Second String Rivals

The first round of Yankees vs. Red Sox was not quite the marquee match-up it usually is. Aside from the wave of young players both teams are carrying, an additional crop of new faces is up to replace the rash of injured regulars. Jose Molina is behind the dish for New York for the injured Posada. Alberto Gonzalez is playing short for the ailing Captain Intolerable – who somehow manages to get just as much camera-time from the bench. Sox newcomer David Aardsma also got his first taste of the rivalry, pitching a two-inning hold in Sunday’s win. Even Papi had a rare day off in a Yankee series. Come summer, things will be different.

The Next Fifteen

The rivalry continues this week, with a quick, two-game set in the Bronx. Wednesday’s match-up should be Buchholz versus Wang.

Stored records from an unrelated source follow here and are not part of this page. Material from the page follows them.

theorem test_meets_OnlyRlsampReadsTheClock :
    exec (.fsamp true) State.reset = .next (State.reset.filterStep true) ∧ (∀ b, Instr.fsamp true ≠ .rlsamp b) ∧
    exec (.rlsamp true) State.reset = .next State.reset.suppress ∧ tickOf 1027 = tickOf State.reset.pins.nowMs :=
  ⟨rfl, by decide, rfl, by decide⟩

theorem test_meets_TicksAliasByWindowDistance :
    (4 ≤ 1026 - 6 ∧ 1026 - 6 ≤ 1020) ∧ 4 ≤ 7 - 3 ∧ 1024 ∣ 2048 - 1024 ∧ tickOf 1023 = tickOf 2044 := by decide

theorem test_meets_SamplesInOneWindowCoalesce :
    let s := driven State.reset (edge 0x00C 4) [edge 0x004 5, edge 0x00C 7, edge 0x000 8]
    (∀ p ∈ [edge 0x00C 4, edge 0x004 5, edge 0x00C 7], (∃ b, p.isRlsamp b) ∧ 4 * 1 ≤ p.nowMs ∧ p.nowMs ≤ 4 * 1 + 3) ∧
      s.later = [edge 0x004 5, edge 0x00C 7] ++ [edge 0x000 8] := by
  refine ⟨?_, rfl⟩
  intro p hp
  simp only [List.mem_cons, List.not_mem_nil, or_false] at hp
  rcases hp with rfl | rfl | rfl
  · exact ⟨⟨true, rfl, by decide⟩, by decide⟩
  · exact ⟨⟨false, rfl, by decide⟩, by decide⟩
  · exact ⟨⟨true, rfl, by decide⟩, by decide⟩

theorem test_meets_OtherCommandsIgnoreTheTick :
    (∀ b, Instr.reset true ≠ .rlsamp b) ∧ exec (.reset true) State.reset = .next (State.reset.saturate true false) ∧
    (let s := driven State.reset (edge 0x00C 4) []
     acceptedSample (.rlsamp true) s = some true ∧ exec (.rlsamp true) s = .next (s.accept true)) :=
  ⟨by decide, rfl, by decide, rfl⟩

theorem test_meets_FirstRlsampAfterPowerOn :
    let qs := [edge 0x00A 1023, edge 0xFF5 1023]
    let s := driven { State.reset with tickReset := 0xFF#8 } (resetEdge true) (qs ++ edge 0x00C 1023 :: [])
    let t := driven { State.reset with tickReset := 0xFF#8 } (resetEdge true) (qs ++ edge 0x00C 1024 :: [])
    (∀ q ∈ qs, q.rst = false ∧ (decode q.cmd).wellFormed = true ∧ ∀ c, decode q.cmd ≠ .rlsamp c) ∧
    (s.pins.rst = true ∧ (edge 0x00C 1023).isRlsamp true ∧ tickOf 1023 = s.tickReset) ∧
    (t.pins.rst = true ∧ (edge 0x00C 1024).isRlsamp true ∧ tickOf 1024 ≠ t.tickReset) :=
  ⟨by decide, ⟨rfl, ⟨rfl, by decide⟩, by decide⟩, rfl, ⟨rfl, by decide⟩, by decide⟩

/-- Seven windows, from the last millisecond of the first to the first of the seventh: 21 ms, and the output has flipped. -/
theorem test_meets_RateLimitedFlipTakesTwentyOneMs :
    let ps := [edge 0x00C 4, edge 0x00C 8, edge 0x00C 12, edge 0x00C 16, edge 0x00C 20, edge 0x00C 24]
    let s := driven (at7 0 0 false true 0xAA 0x90 0x70) (edge 0x00C 3) ps
    (s.stage1 = 0x00#7 ∧ s.stage2 = 0x00#7 ∧ s.output = !true ∧ s.risingThreshold = 0x90#8 ∧ s.fallingThreshold = 0x70#8) ∧
      (∀ p ∈ s.pins :: ps, p.isRlsamp true) ∧ (s.pins :: ps).Pairwise (fun p q => p.nowMs ≤ q.nowMs) ∧ s.later = ps ∧
      (∃ t, Host.Core.run core (ps.length + 1) s = .next t ∧ t.output = true) := by
  refine ⟨by decide, ?_, by decide, rfl, _, rfl, rfl⟩
  intro p hp
  simp only [driven, List.mem_cons, List.not_mem_nil, or_false] at hp
  rcases hp with rfl | rfl | rfl | rfl | rfl | rfl | rfl <;> exact ⟨rfl, by decide⟩

/-- Seven windows, from the first millisecond of the first to the last of the seventh: 27 ms, and the last edge flips the output. -/
theorem test_meets_RateLimitedFlipComesInTheSeventhWindow :
    let ps := [edge 0x004 7, edge 0x004 11, edge 0x004 15, edge 0x004 19, edge 0x004 23, edge 0x004 27]
    let s := driven (at7 0x7F 0x7F true true 0xAA 0x90 0x70) (edge 0x004 0) ps
    (s.stage1 = 0x7F#7 ∧ s.stage2 = 0x7F#7 ∧ s.output = !false ∧ s.risingThreshold = 0x90#8 ∧ s.fallingThreshold = 0x70#8) ∧
      (∀ p ∈ s.pins :: ps, p.isRlsamp false) ∧ acceptedSample s.fetch s = some false ∧
      (s.pins :: ps).Pairwise (fun p q => p.nowMs ≤ q.nowMs) ∧
      (∀ n, s.pins.nowMs / 4 ≤ n → n ≤ (ps.getLastD s.pins).nowMs / 4 → ∃ p ∈ s.pins :: ps, p.nowMs / 4 = n) ∧ s.later = ps ∧
      (∃ t, Host.Core.run core (ps.length + 1) s = .next t ∧ t.output = false ∧ t.changed = true) := by
  refine ⟨by decide, ?_, by decide, by decide, fun n _ hn => ?_, rfl, _, rfl, rfl, rfl⟩
  · intro p hp
    simp only [driven, List.mem_cons, List.not_mem_nil, or_false] at hp
    rcases hp with rfl | rfl | rfl | rfl | rfl | rfl | rfl <;> exact ⟨rfl, by decide⟩
  · have all : ∀ n, n < 7 → ∃ p ∈ edge 0x004 0 :: [edge 0x004 7, edge 0x004 11, edge 0x004 15, edge 0x004 19, edge 0x004 23,
        edge 0x004 27], p.nowMs / 4 = n := by decide
    exact all n (Nat.lt_succ_of_le hn)

theorem test_meets_ChangedIsNotRead :
    exec (.fsamp true) State.reset = .next (State.reset.filterStep true) ∧
    exec (.rlsamp true) (at7 0 0 true true 0 0 0) = .next (at7 0 0 true false 0 0 0) ∧
    exec (.wfall 0xFF#8) (at7 0 0 true true 0 0 0) = .next (at7 0 0 true true 0 0 0xFF) := ⟨rfl, rfl, rfl⟩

They faced each other Friday – Buchholz pitched a solid six innings while Wang pitched the game of a lifetime in a complete game two-hitter. Thursday will feature Beckett against Mussina. That’s Josh Beckett – need I say more? After that, we’re done until a four-game series over the July Fourth weekend. A long way off in baseball time.

That’s all for now folks. Good to see the greatest rivalry in sports is still as intense as ever. By the time summer finally kicks in around Boston, I expect the drama between these teams to get bigger and better. Girardi versus Tito in a steel cage match? Jeets and A-Rod in a special edition man-love episode of Sox Appeal? A sex tape of Clay Buchholz and his Playmate girlfriend with “Yankees Suck” tattooed on his ass? Anything is possible.